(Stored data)
|---|

/-- One fetched bundle: its sequence number, code position, positions used, the tick before which it cannot issue, the 384 bits,
and the BAD_CODE SUB taken where it would issue (R130, R277). -/
structure Fetched where
  seq : Nat
  pos : Nat
  lit : Bool
  ready : Nat
  bad : Option Nat
  bits : BitVec 384
  /-- the loop stack as it stands for this bundle (R142) -/
  loops : List LoopEntry
deriving DecidableEq, Repr

/-- The operation of a V2 row write (Table 15.4). -/
inductive RowOp where | wr | add | max | scl
deriving DecidableEq, Repr

/-- A change of the matrix staging at the end of an X tick (R343). -/
inductive StageOp where
  | push (a b : VWord)
  | scale (sideB : Bool) (lvl : Nat) (v : VWord)
  | shift
deriving DecidableEq, Repr

/-- How landed bytes become a destination (R359 to R368). -/
inductive LandDest where
  /-- scalar register, bytes, sign extension -/
  | s (phys bytes : Nat) (sext : Bool)
  /-- vector register -/
  | v (phys : Nat)
  /-- 8 bytes to every word -/
  | bcast (phys : Nat)
  /-- gather: unmasked bits -/
  | gather (phys : Nat) (mask : VWord)
  /-- acquire load at a scope -/
  | acq (phys scope : Nat)
  /-- descriptor record into a slot, with its DVA -/
  | slot (n : Nat) (dva : Word)
  /-- sharding map of a reshard: slot, NBASE, NSSTRIDE, the map's VA -/
  | map (n : Nat) (nbase nsstride va : Word)
  /-- old value of an accr; acquire scope if any -/
  | accr (phys : Nat) (acq : Option Nat)
deriving DecidableEq, Repr

/-- A kept write of stream-port state at a tick end (R371, R372). -/
inductive PortOp where
  | bind (img : BitVec 768)
  | unbind
  | fill (v : BitVec 32)
deriving DecidableEq, Repr

/-- What an operation writes when its latency has elapsed (R135). -/
inductive Eff where
  | s (phys : Nat) (v : Word)
  | v (phys : Nat) (val mask : VWord)
  | p (i : Nat) (v : PWord)
  | g (phys : Nat) (b : Bool)
  | gall (v : BitVec 32)
  | latch (i : Nat) (v : LWord)
  | flags (fl : List (Nat × FlagBits))
  | csr (n : Nat) (v : Word)
  /-- access to port n beyond its pattern: PORTSTAT.OVR (R150) -/
  | ovr (n : Nat)
  | spad (parts : List (Nat × Nat × Nat × Nat))
  | row (tile row : Nat) (op : RowOp) (val mask : RowWord) (nf : Bool)
  | beat (tile fm sub : Nat) (a b sa sb : VWord) (blockEnd : Bool)
  | mzero (tile : Nat)
  | stage (op : StageOp)
  | ecfg (n : Nat) (img : BitVec 2048)
  | slot (n : Nat) (img : Option (BitVec 2048))
  | port (n : Nat) (op : PortOp)
  | tfcfg (n : Nat) (img : Option (BitVec 768))
  | loopPush (e : LoopEntry)
  | land (bob : Nat) (dest : LandDest) (ws : Bool)
deriving DecidableEq, Repr

/-- A pending result: written at the end of the tick in which `grp` issues bundle `due` (R135, R167). -/
structure Pend where
  eff : Eff
  grp : Grp
  due : Nat
  seq : Nat
  lane : Nat
  /-- code position of its bundle, for a fault record -/
  pos : Nat
deriving DecidableEq, Repr

/-- One entry of a read port's buffer: 512 bytes, or the fault met in fetching it (R371). -/
structure PortEntry where
  val : VWord
  fault : Option Trap
deriving DecidableEq, Repr

/-- A pushed entry waiting in a write port (R149): producing bundle and lane, data, mask of bits to write. -/
structure PushEntry where
  seq : Nat
  lane : Nat
  pos : Nat
  idx : Nat
  val : VWord
  /-- the tensor record it was pushed through -/
  img : BitVec 2048
deriving DecidableEq, Repr

/-- A bound stream port (R148, R369): the 96-byte record, the fill value, entries moved, entries fetched or formed. -/
structure Port where
  img : BitVec 768
  fill : BitVec 32
  moved : Nat
  /-- bundle whose operations moved last, and `moved` before them (R372) -/
  mark : Nat × Nat
  formed : Nat
  buf : List PortEntry
  out : List PushEntry
deriving DecidableEq, Repr

/-- One operand in a tile-fetch port buffer, with the line pinned for it, if one was (R187). -/
structure TfEntry where
  val : VWord
  fault : Option Trap
  pins : List (Nat × Nat)
deriving DecidableEq, Repr

/-- A configured tile-fetch port (R373). -/
structure TfPort where
  img : BitVec 768
  taken : Nat
  formed : Nat
  buf : List TfEntry
deriving DecidableEq, Repr

/-- A fabric-channel binding (R374): send circuit, SEN, receive circuit, REN; is its send, its receive circuit broken (R42, R151)? -/
structure ChanBind where
  scirc : Nat
  sen : Bool
  rcirc : Nat
  ren : Bool
  sbrk : Bool
  rbrk : Bool
deriving DecidableEq, Repr

/-- One staging level (R343). -/
structure StageLevel where
  a : VWord
  b : VWord
  sa : VWord
  sb : VWord
deriving DecidableEq, Repr

/-- A buffered store's destination: device bytes, or elements through a tensor slot (R357, R368). -/
inductive StoreKind where
  /-- parts (VA, bytes, value); release scope if any -/
  | dev (parts : List (Nat × Nat × Nat)) (rel : Option Nat)
  /-- slot image, width, elements (coordinate list, value) -/
  | slot (img : BitVec 2048) (w : Nat) (elems : List (List Nat × Nat))
deriving DecidableEq, Repr

/-- One buffered store of the open segment, in M-group program order (R158). -/
structure BufStore where
  seq : Nat
  lane : Nat
  kind : StoreKind
  walks : List Nat
  /-- position of its bundle, WHERE of a report (R251) -/
  pos : Nat
deriving DecidableEq, Repr

/-- The kinds of Shuttle command (R376) and of the Spindle's and supervisor's copies (R96, R173). -/
inductive ShKind where | copy | fill | acc | accr | sigw (scope : Nat) (add : Bool) | cow
deriving DecidableEq, Repr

|---|

Task directions — Lines from the start of the entries through the one containing "with its DVA -/" are to be set down again exactly, both ends included.

Written solution —
/-- One fetched bundle: its sequence number, code position, positions used, the tick before which it cannot issue, the 384 bits,
and the BAD_CODE SUB taken where it would issue (R130, R277). -/
structure Fetched where
  seq : Nat
  pos : Nat
  lit : Bool
  ready : Nat
  bad : Option Nat
  bits : BitVec 384
  /-- the loop stack as it stands for this bundle (R142) -/
  loops : List LoopEntry
deriving DecidableEq, Repr

/-- The operation of a V2 row write (Table 15.4). -/
inductive RowOp where | wr | add | max | scl
deriving DecidableEq, Repr

/-- A change of the matrix staging at the end of an X tick (R343). -/
inductive StageOp where
  | push (a b : VWord)
  | scale (sideB : Bool) (lvl : Nat) (v : VWord)
  | shift
deriving DecidableEq, Repr

/-- How landed bytes become a destination (R359 to R368). -/
inductive LandDest where
  /-- scalar register, bytes, sign extension -/
  | s (phys bytes : Nat) (sext : Bool)
  /-- vector register -/
  | v (phys : Nat)
  /-- 8 bytes to every word -/
  | bcast (phys : Nat)
  /-- gather: unmasked bits -/
  | gather (phys : Nat) (mask : VWord)
  /-- acquire load at a scope -/
  | acq (phys scope : Nat)
  /-- descriptor record into a slot, with its DVA -/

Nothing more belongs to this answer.